As a hydrologic engineer, he has worked on one of the six science questions addressed by the project: Where, when and why will the Arctic become wetter or drier? In his words, he asks, “how much water is on the landscape, how does it move through the landscape and how is it distributed?”

He talked about some of the research he had conducted on Alaska’s Seward Peninsula in collaboration with ecologist Jessie Young-Robertson, with whom he also launched the “Alaska Voices” podcast in which community members, policy makers and researchers share stories about living in a changing state. In one podcast, Victor Tonuchuk Jr., said that in the past 15 years, “We’ve seen a lot of changes in our climate with floods, erosions, fall storms.”

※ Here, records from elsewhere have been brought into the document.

theorem outcomeLater_execSwitchDebounceExpiry {s0 s : State} {t : TileId} {a : AxisId} {sw : SwitchId} (hs : State.Later s0 s) :
    OutcomeLater s0 (execSwitchDebounceExpiry t a sw s) := by
  unfold execSwitchDebounceExpiry
  repeat' first
    | with_reducible assumption
    | with_reducible refine outcomeLater_onTile ?_ ?_
    | ((try lift_lets -underBinder); intro x; first
        | (refine later_cut (s0 := s0) (x := x) ?_ ?_ <;> [unfold x; (intro hx; clear_value x)])
        | (have _ := (x : State → _); unfold x; try dsimp only)
        | (have _ := (x : _ → State); unfold x; try dsimp only)
        | (have _ := (x : _ → State → _); unfold x; try dsimp only)
        | clear_value x)
    | (with_reducible (fail_if_success (show OutcomeLater _ _)); intro _)
    | with_reducible refine later_ite ?_ ?_
    | with_reducible refine later_causeCleared ?_
    | with_reducible refine later_engineTrip ?_
    | with_reducible refine later_homeEdge ?_
    | with_reducible refine later_modFb ?_
    | split

theorem outcomeLater_execSwitchFault {s0 s : State} {t : TileId} {a : AxisId} (hs : State.Later s0 s) :
    OutcomeLater s0 (execSwitchFault t a s) := by
  unfold execSwitchFault
  repeat' first
    | with_reducible assumption
    | with_reducible refine outcomeLater_onTile ?_ ?_
    | ((try lift_lets -underBinder); intro x; first
        | (refine later_cut (s0 := s0) (x := x) ?_ ?_ <;> [unfold x; (intro hx; clear_value x)])
        | clear_value x)
    | (with_reducible (fail_if_success (show OutcomeLater _ _)); intro _)
    | with_reducible refine later_ite ?_ ?_
    | with_reducible refine later_positionLost ?_

theorem later_ssiAccept {s0 s : State} {t : TileId} {a : AxisId} {pos : Int} {latched : Int} {at_ : Nat} (hs : State.Later s0 s) :
    State.Later s0 (s.ssiAccept t a pos latched at_) := by
  unfold State.ssiAccept
  repeat' first
    | with_reducible assumption
    | ((try lift_lets -underBinder); intro x; first
        | (refine later_cut (s0 := s0) (x := x) ?_ ?_ <;> [unfold x; (intro hx; clear_value x)])
        | clear_value x)
    | intro _
    | with_reducible refine later_dite ?_ ?_
    | with_reducible refine later_ite ?_ ?_
    | with_reducible refine later_causeCleared ?_
    | with_reducible refine later_dirUpdate ?_
    | with_reducible refine later_moveCount ?_
    | with_reducible refine later_positionLost ?_
    | with_reducible refine later_setStage ?_
    | with_reducible refine later_uClear ?_
    | with_reducible refine later_modFb ?_

theorem later_ssiDiscard {s0 s : State} {t : TileId} {a : AxisId} {since : Nat} (hs : State.Later s0 s) :
    State.Later s0 (s.ssiDiscard t a since) := by
  unfold State.ssiDiscard
  repeat' first
    | with_reducible assumption
    | ((try lift_lets -underBinder); intro x; first
        | (refine later_cut (s0 := s0) (x := x) ?_ ?_ <;> [unfold x; (intro hx; clear_value x)])
        | clear_value x)
    | intro _
    | with_reducible refine later_ite ?_ ?_
    | with_reducible refine later_notClean ?_
    | with_reducible refine later_positionLost ?_
    | with_reducible refine later_uRaise ?_
    | with_reducible refine later_modFb ?_

theorem outcomeLater_execSsiWordComplete {s0 s : State} {t : TileId} {a : AxisId} {bits : Nat} {frameOk : Bool} {now : Nat} (hs : State.Later s0 s) :
    OutcomeLater s0 (execSsiWordComplete t a bits frameOk now s) := by
  unfold execSsiWordComplete
  repeat' first
    | with_reducible assumption
    | with_reducible refine outcomeLater_onTile ?_ ?_
    | ((try lift_lets -underBinder); intro x; first
        | (refine later_cut (s0 := s0) (x := x) ?_ ?_ <;> [unfold x; (intro hx; clear_value x)])
        | clear_value x)
    | (with_reducible (fail_if_success (show OutcomeLater _ _)); intro _)
    | with_reducible refine later_ite ?_ ?_
    | with_reducible refine later_ssiAccept ?_
    | with_reducible refine later_ssiDiscard ?_
    | with_reducible refine later_at ?_
    | with_reducible refine later_modFb ?_
    | split

end Sys2Proof.Machine
end

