theorem later_cwySend {s0 s : State} {f : CwyFrame} (hs : State.Later s0 s) :
    State.Later s0 (s.cwySend f) := by
  unfold State.cwySend
  repeat' first
    | with_reducible assumption
    | intro _
    | with_reducible refine later_ite ?_ ?_
    | with_reducible refine later_each ?_ ?_
    | with_reducible refine later_emit ?_

theorem outcomeLater_execSlotActionPoint {s0 s : State} {slot : Fin 256} {now : Nat} (hs : State.Later s0 s) :
    OutcomeLater s0 (execSlotActionPoint slot now s) := by
  unfold execSlotActionPoint
  repeat' first
    | with_reducible assumption
    | with_reducible refine outcomeLater_onHead ?_ ?_
    | ((try lift_lets -underBinder); intro x; first
        | (refine later_cut (s0 := s0) (x := x) ?_ ?_ <;> [unfold x; (intro hx; clear_value x)])
        | clear_value x)
    | (with_reducible (fail_if_success (show OutcomeLater _ _)); intro _)
    | with_reducible refine later_ite ?_ ?_
    | with_reducible refine later_cwyBegin ?_
    | with_reducible refine later_cwyCount ?_
    | with_reducible refine later_cwyReintegrate ?_
    | with_reducible refine later_cwySend ?_
    | with_reducible refine later_raiseHead ?_
    | with_reducible refine later_at ?_
    | with_reducible refine later_modCwy ?_
    | split

theorem outcomeLater_execSlotEnd {s0 s : State} {slot : Fin 256} {now : Nat} (hs : State.Later s0 s) :
    OutcomeLater s0 (execSlotEnd slot now s) := by
  unfold execSlotEnd
  repeat' first
    | with_reducible assumption
    | with_reducible refine outcomeLater_onHead ?_ ?_
    | ((try lift_lets -underBinder); intro x; first
        | (refine later_cut (s0 := s0) (x := x) ?_ ?_ <;> [unfold x; (intro hx; clear_value x)])
        | clear_value x)
    | (with_reducible (fail_if_success (show OutcomeLater _ _)); intro _)
    | with_reducible refine later_ite ?_ ?_
    | with_reducible refine later_cwyBegin ?_
    | with_reducible refine later_raiseHead ?_
    | with_reducible refine later_at ?_
    | with_reducible refine later_modCwy ?_

theorem later_ringServo {s0 s : State} (hs : State.Later s0 s) :
    State.Later s0 s.ringServo := by
  unfold State.ringServo
  repeat' first
    | with_reducible assumption
    | with_reducible exact Nat.le_refl _
    | with_reducible exact Nat.le_succ _
    | ((try lift_lets -underBinder); intro x; first
        | (refine later_cut (s0 := s0) (x := x) ?_ ?_ <;> [unfold x; (intro hx; clear_value x)])
        | clear_value x)
    | intro _
    | with_reducible refine later_ite ?_ ?_
    | with_reducible refine later_ringSyncNote ?_
    | with_reducible refine later_modCwy ?_
    | with_reducible refine later_modTime ?_ ?_
    | split

theorem later_guardianAlign {s0 s : State} (hs : State.Later s0 s) :
    State.Later s0 s.guardianAlign := by
  unfold State.guardianAlign
  repeat' first
    | with_reducible assumption
    | ((try lift_lets -underBinder); intro x; first
        | (refine later_cut (s0 := s0) (x := x) ?_ ?_ <;> [unfold x; (intro hx; clear_value x)])
        | clear_value x)
    | intro _
    | with_reducible refine later_ite ?_ ?_
    | with_reducible refine later_modCwy ?_

theorem later_cwyBreak {s0 s : State} {p : CwyPort} (hs : State.Later s0 s) :
    State.Later s0 (s.cwyBreak p) := by
  unfold State.cwyBreak
  repeat' first
    | with_reducible assumption
    | ((try lift_lets -underBinder); intro x; first
        | (refine later_cut (s0 := s0) (x := x) ?_ ?_ <;> [unfold x; (intro hx; clear_value x)])
        | clear_value x)
    | intro _
    | with_reducible refine later_raiseHead ?_
    | with_reducible refine later_emit ?_
    | with_reducible refine later_modCwy ?_

theorem later_cwyRepair {s0 s : State} {p : CwyPort} {seen : LinkSeen} (hs : State.Later s0 s) :
    State.Later s0 (s.cwyRepair p seen) := by
  unfold State.cwyRepair
  repeat' first
    | with_reducible assumption
    | ((try lift_lets -underBinder); intro x; first
        | (refine later_cut (s0 := s0) (x := x) ?_ ?_ <;> [unfold x; (intro hx; clear_value x)])
        | clear_value x)
    | intro _
    | with_reducible refine later_ite ?_ ?_
    | with_reducible refine later_emit ?_
    | with_reducible refine later_modCwy ?_

theorem later_cwyCountdown {s0 s : State} (hs : State.Later s0 s) :
    State.Later s0 s.cwyCountdown := by
  unfold State.cwyCountdown
  repeat' first
    | with_reducible assumption
    | ((try lift_lets -underBinder); intro x; first
        | (refine later_cut (s0 := s0) (x := x) ?_ ?_ <;> [unfold x; (intro hx; clear_value x)])
        | clear_value x)
    | intro _
    | with_reducible refine later_ite ?_ ?_
    | with_reducible refine later_modCwy ?_
    | split

theorem later_cwyProgress {s0 s : State} (hs : State.Later s0 s) :
    State.Later s0 s.cwyProgress := by
  unfold State.cwyProgress
  repeat' first
    | with_reducible assumption
    | ((try lift_lets -underBinder); intro x; first
        | (refine later_cut (s0 := s0) (x := x) ?_ ?_ <;> [unfold x; (intro hx; clear_value x)])
        | clear_value x)
    | intro _
    | with_reducible refine later_ite ?_ ?_
    | with_reducible refine later_cwyListen ?_
    | with_reducible refine later_cwyReintegrate ?_
    | with_reducible refine later_setCwy ?_
    | with_reducible refine later_modCwy ?_
    | split

theorem outcomeLater_execNitStart {s0 s : State} {a : LinkSeen} {b : LinkSeen} (hs : State.Later s0 s) :
    OutcomeLater s0 (execNitStart a b s) := by
  unfold execNitStart
  repeat' first
    | with_reducible assumption
    | with_reducible refine outcomeLater_onHead ?_ ?_
    | ((try lift_lets -underBinder); intro x; first
        | (refine later_cut (s0 := s0) (x := x) ?_ ?_ <;> [unfold x; (intro hx; clear_value x)])
        | clear_value x)
    | (with_reducible (fail_if_success (show OutcomeLater _ _)); intro _)
    | with_reducible refine later_ite ?_ ?_
    | with_reducible refine later_cwyBegin ?_
    | with_reducible refine later_cwyBreak ?_
    | with_reducible refine later_cwyCountdown ?_
    | with_reducible refine later_cwyListen ?_
    | with_reducible refine later_cwyProgress ?_
    | with_reducible refine later_cwyRepair ?_
    | with_reducible refine later_guardianAlign ?_
    | with_reducible refine later_ringServo ?_
    | with_reducible refine later_modCwy ?_
    | with_reducible refine later_list ?_ ?_

theorem outcomeLater_execListenTimeout {s0 s : State} (hs : State.Later s0 s) :
    OutcomeLater s0 (execListenTimeout s) := by
  unfold execListenTimeout
  repeat' first
    | with_reducible assumption
    | with_reducible refine outcomeLater_onHead ?_ ?_
    | (with_reducible (fail_if_success (show OutcomeLater _ _)); intro _)
    | with_reducible refine later_ite ?_ ?_
    | with_reducible refine later_cwyColdstart ?_

theorem outcomeLater_execBackoffEnd {s0 s : State} (hs : State.Later s0 s) :
    OutcomeLater s0 (execBackoffEnd s) := by
  unfold execBackoffEnd
  repeat' first
    | with_reducible assumption
    | with_reducible refine outcomeLater_onHead ?_ ?_
    | (with_reducible (fail_if_success (show OutcomeLater _ _)); intro _)
    | with_reducible refine later_ite ?_ ?_
    | with_reducible refine later_cwyColdstart ?_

“The permafrost is degrading, but it doesn’t degrade everywhere or all the time,” Bolton said, prompting him to identify triggers of “the start of the degradation process.” In 2017, he said, “we measured an unusually shallow snowpack and in 2018 a deep snowpack that came early in winter. Its depth was what we were used to. In the summer prior to the 2017 winter and the summer after that, we experienced warmer temperatures than usual. And the winter in between 2017 and 2018 was warm enough that the ground didn’t refreeze all the way because the only heavy snow we had came early.

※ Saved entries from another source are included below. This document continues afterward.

-- ==== Sys2Proof/Laws/LaterRings.lean ====
section
/-!
SUPPORT. What no command takes back, for every operation and meaning of Machine/Rings.lean.
-/

namespace Sys2Proof.Machine

theorem later_modRing {s0 s : State} {k : RingKind} {n : Fin 32} {f : Ring → Ring} (hs : State.Later s0 s) :
    State.Later s0 (s.modRing k n f) := by
  unfold State.modRing
  repeat' first
    | with_reducible assumption
    | intro _
    | with_reducible refine later_modHost ?_

theorem later_doorbell {s0 s : State} {k : RingKind} {n : Fin 32} {value : BitVec 64} (hs : State.Later s0 s) :
    State.Later s0 (s.doorbell k n value) := by
  unfold State.doorbell
  repeat' first
    | with_reducible assumption
    | ((try lift_lets -underBinder); intro x; first
        | (refine later_cut (s0 := s0) (x := x) ?_ ?_ <;> [unfold x; (intro hx; clear_value x)])
        | clear_value x)
    | intro _
    | with_reducible refine later_ite ?_ ?_
    | with_reducible refine later_modRing ?_
    | with_reducible refine later_raiseHead ?_
    | split

theorem outcomeLater_execCmdqDoorbell {s0 s : State} {q : Fin 32} {value : BitVec 64} (hs : State.Later s0 s) :
    OutcomeLater s0 (execCmdqDoorbell q value s) := by
  unfold execCmdqDoorbell
  repeat' first
    | with_reducible assumption
    | with_reducible refine outcomeLater_onHead ?_ ?_
    | (with_reducible (fail_if_success (show OutcomeLater _ _)); intro _)
    | with_reducible refine later_doorbell ?_

theorem outcomeLater_execCplDoorbell {s0 s : State} {c : Fin 32} {value : BitVec 64} (hs : State.Later s0 s) :
    OutcomeLater s0 (execCplDoorbell c value s) := by
  unfold execCplDoorbell
  repeat' first
    | with_reducible assumption
    | with_reducible refine outcomeLater_onHead ?_ ?_
    | (with_reducible (fail_if_success (show OutcomeLater _ _)); intro _)
    | with_reducible refine later_doorbell ?_

theorem outcomeLater_execEvtDoorbell {s0 s : State} {e : Fin 8} {value : BitVec 64} (hs : State.Later s0 s) :
    OutcomeLater s0 (execEvtDoorbell e value s) := by
  unfold execEvtDoorbell
  repeat' first
    | with_reducible assumption
    | with_reducible refine outcomeLater_onHead ?_ ?_
    | (with_reducible (fail_if_success (show OutcomeLater _ _)); intro _)
    | with_reducible refine later_doorbell ?_

theorem later_ringDisable {s0 s : State} {k : RingKind} {n : Fin 32} (hs : State.Later s0 s) :
    State.Later s0 (s.ringDisable k n) := by
  unfold State.ringDisable
  repeat' first
    | with_reducible assumption
    | ((try lift_lets -underBinder); intro x; first
        | (refine later_cut (s0 := s0) (x := x) ?_ ?_ <;> [unfold x; (intro hx; clear_value x)])
        | clear_value x)
    | intro _
    | with_reducible refine later_ite ?_ ?_
    | with_reducible refine later_modRing ?_
    | split

theorem later_ctlWrite {s0 s : State} {k : RingKind} {n : Fin 32} {value : Word} (hs : State.Later s0 s) :
    State.Later s0 (s.ctlWrite k n value) := by
  unfold State.ctlWrite
  repeat' first
    | with_reducible assumption
    | ((try lift_lets -underBinder); intro x; first
        | (refine later_cut (s0 := s0) (x := x) ?_ ?_ <;> [unfold x; (intro hx; clear_value x)])
        | clear_value x)
    | intro _
    | with_reducible refine later_ite ?_ ?_
    | with_reducible refine later_modRing ?_
    | with_reducible refine later_ringDisable ?_
    | split

theorem later_ctlClear {s0 s : State} {k : RingKind} {n : Fin 32} (hs : State.Later s0 s) :
    State.Later s0 (s.ctlClear k n) := by
  unfold State.ctlClear
  repeat' first
    | with_reducible assumption
    | intro _
    | with_reducible refine later_ite ?_ ?_
    | with_reducible refine later_ringDisable ?_

theorem outcomeLater_execCmdqEnable {s0 s : State} {q : Fin 32} {ctl : Word} (hs : State.Later s0 s) :
    OutcomeLater s0 (execCmdqEnable q ctl s) := by
  unfold execCmdqEnable
  repeat' first
    | with_reducible assumption
    | with_reducible refine outcomeLater_onHead ?_ ?_
    | (with_reducible (fail_if_success (show OutcomeLater _ _)); intro _)
    | with_reducible refine later_ctlWrite ?_

theorem outcomeLater_execCmdqDisable {s0 s : State} {q : Fin 32} (hs : State.Later s0 s) :
    OutcomeLater s0 (execCmdqDisable q s) := by
  unfold execCmdqDisable
  repeat' first
    | with_reducible assumption
    | with_reducible refine outcomeLater_onHead ?_ ?_
    | (with_reducible (fail_if_success (show OutcomeLater _ _)); intro _)
    | with_reducible refine later_ctlClear ?_

theorem outcomeLater_execCplRingEnable {s0 s : State} {c : Fin 32} {ctl : Word} (hs : State.Later s0 s) :
    OutcomeLater s0 (execCplRingEnable c ctl s) := by
  unfold execCplRingEnable
  repeat' first
    | with_reducible assumption
    | with_reducible refine outcomeLater_onHead ?_ ?_
    | (with_reducible (fail_if_success (show OutcomeLater _ _)); intro _)
    | with_reducible refine later_ctlWrite ?_

theorem outcomeLater_execCplRingDisable {s0 s : State} {c : Fin 32} (hs : State.Later s0 s) :
    OutcomeLater s0 (execCplRingDisable c s) := by
  unfold execCplRingDisable
  repeat' first
    | with_reducible assumption
    | with_reducible refine outcomeLater_onHead ?_ ?_
    | (with_reducible (fail_if_success (show OutcomeLater _ _)); intro _)
    | with_reducible refine later_ctlClear ?_

theorem outcomeLater_execEvtRingEnable {s0 s : State} {e : Fin 8} {ctl : Word} (hs : State.Later s0 s) :
    OutcomeLater s0 (execEvtRingEnable e ctl s) := by
  unfold execEvtRingEnable
  repeat' first
    | with_reducible assumption
    | with_reducible refine outcomeLater_onHead ?_ ?_
    | (with_reducible (fail_if_success (show OutcomeLater _ _)); intro _)
    | with_reducible refine later_ctlWrite ?_

theorem outcomeLater_execEvtRingDisable {s0 s : State} {e : Fin 8} (hs : State.Later s0 s) :
    OutcomeLater s0 (execEvtRingDisable e s) := by
  unfold execEvtRingDisable
  repeat' first
    | with_reducible assumption
    | with_reducible refine outcomeLater_onHead ?_ ?_
    | (with_reducible (fail_if_success (show OutcomeLater _ _)); intro _)
    | with_reducible refine later_ctlClear ?_

theorem outcomeLater_execRingDisableComplete {s0 s : State} {k : RingKind} {n : Fin 32} (hs : State.Later s0 s) :
    OutcomeLater s0 (execRingDisableComplete k n s) := by
  unfold execRingDisableComplete
  repeat' first
    | with_reducible assumption
    | with_reducible refine outcomeLater_onHead ?_ ?_
    | (with_reducible (fail_if_success (show OutcomeLater _ _)); intro _)
    | with_reducible refine later_ite ?_ ?_
    | with_reducible refine later_modRing ?_

theorem outcomeLater_execInterruptModerationTimeout {s0 s : State} {k : RingKind} {n : Fin 32} (hs : State.Later s0 s) :
    OutcomeLater s0 (execInterruptModerationTimeout k n s) := by
  unfold execInterruptModerationTimeout
  repeat' first
    | with_reducible assumption
    | with_reducible refine outcomeLater_onHead ?_ ?_
    | ((try lift_lets -underBinder); intro x; first
        | (refine later_cut (s0 := s0) (x := x) ?_ ?_ <;> [unfold x; (intro hx; clear_value x)])
        | clear_value x)
    | (with_reducible (fail_if_success (show OutcomeLater _ _)); intro _)
    | with_reducible refine later_ite ?_ ?_
    | with_reducible refine later_modRing ?_
    | with_reducible refine later_signal ?_

theorem later_msixWrite {s0 s : State} {i : Nat} {value : Nat} (hs : State.Later s0 s) :
    State.Later s0 (s.msixWrite i value) := by
  unfold State.msixWrite
  repeat' first
    | with_reducible assumption
    | ((try lift_lets -underBinder); intro x; first
        | (refine later_cut (s0 := s0) (x := x) ?_ ?_ <;> [unfold x; (intro hx; clear_value x)])
        | clear_value x)
    | intro _
    | with_reducible refine later_ite ?_ ?_
    | with_reducible refine later_emit ?_
    | with_reducible refine later_modHost ?_

theorem outcomeLater_execMsixVectorUnmask {s0 s : State} {v : Fin 64} (hs : State.Later s0 s) :
    OutcomeLater s0 (execMsixVectorUnmask v s) := by
  unfold execMsixVectorUnmask
  repeat' first
    | with_reducible assumption
    | with_reducible refine outcomeLater_onHead ?_ ?_
    | (with_reducible (fail_if_success (show OutcomeLater _ _)); intro _)
    | with_reducible refine later_ite ?_ ?_
    | with_reducible refine later_msixWrite ?_

theorem later_endpointReset {s0 s : State} (hs : State.Later s0 s) :
    State.Later s0 s.endpointReset := by
  unfold State.endpointReset
  repeat' first
    | with_reducible assumption
    | with_reducible exact Nat.le_refl _
    | with_reducible exact Nat.le_succ _
    | with_reducible exact rfl
    | intro _
    | with_reducible refine later_ite ?_ ?_
    | with_reducible refine later_hostReset ?_
    | with_reducible refine later_modHead ?_ ?_ ?_

theorem outcomeLater_execPcieConventionalReset {s0 s : State} (hs : State.Later s0 s) :
    OutcomeLater s0 (execPcieConventionalReset s) := by
  unfold execPcieConventionalReset
  repeat' first
    | with_reducible assumption
    | with_reducible refine outcomeLater_onHead ?_ ?_
    | (with_reducible (fail_if_success (show OutcomeLater _ _)); intro _)
    | with_reducible refine later_endpointReset ?_

theorem outcomeLater_execPcieHotReset {s0 s : State} (hs : State.Later s0 s) :
    OutcomeLater s0 (execPcieHotReset s) := by
  unfold execPcieHotReset
  repeat' first
    | with_reducible assumption
    | with_reducible refine outcomeLater_onHead ?_ ?_
    | (with_reducible (fail_if_success (show OutcomeLater _ _)); intro _)
    | with_reducible refine later_endpointReset ?_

“I think what happened is that because Alaska had a warm summer, the ground was thawed. The early and deep snowpack served as a good insulator, trapping the heat from the summer in the ground and further thawing the permafrost. The stars basically lined up, flipping the switch from freezing to thawing.”

Bolton called the phenomenon “climate priming” because “the climate primed the frozen soils for degradation,” or thawing that could lead to carbon emissions by microbially degraded organic matter. He noted that the opposite effect could occur when an Alaskan region has “two cool summers and no snow in the winter between so all the heat escapes into the atmosphere. In that case, the permafrost that might have been susceptible to thawing before may harden.”

Bolton and colleagues created a “climate priming index” that combined summer temperatures, rainfall and early and total snowfall in one-by-one square kilometers for the state of Alaska. Using this analysis, Bolton indicated that large parts of Alaska are now more susceptible to thawing permafrost than in the early decades of the 1900s.

There are different types of permafrost, Bolton told the FORNL audience. The “continuous permafrost” dominating the far northern Arctic latitudes, which can be many hundreds of meters deep, is very cold and stable.

Moving southward into interior Alaska, we find ‘discontinuous permafrost,’ which covers 50% to 90%of the landscape and can be less than one meter thick to more than tens of meters,” he said. On south-facing slopes, where the sun angle is low and solar radiation strikes the landscape directly, terrain can be permafrost-free, he said, adding later that this permafrost with a temperature close to 0°C (32°F) is at the tipping point.

Further south, he added, the terrain is less than 50% permafrost, which is present in sporadic and isolated patches. He noted that climate-related increases in wildfires could hasten permafrost thawing in places.

Bolton compared discontinuous permafrost to a solidly frozen half gallon of ice cream that is allowed to warm up at room temperature.

“At first it’s hard to dig into it when you try to scoop it out because it’s really stable,” he said. “When it’s ready to start thawing, getting that scoop of ice cream out doesn’t take a lot of energy.”

Fortunately, he delivered some sweet news when he revealed that the continuous permafrost in the region close to the North Pole is still very stable.

As ice-rich permafrost warms, the ground collapses in some places in Alaska, creating a bowl-shaped cavity.
As ice-rich permafrost warms, the ground collapses in some places in Alaska, creating a bowl-shaped cavity.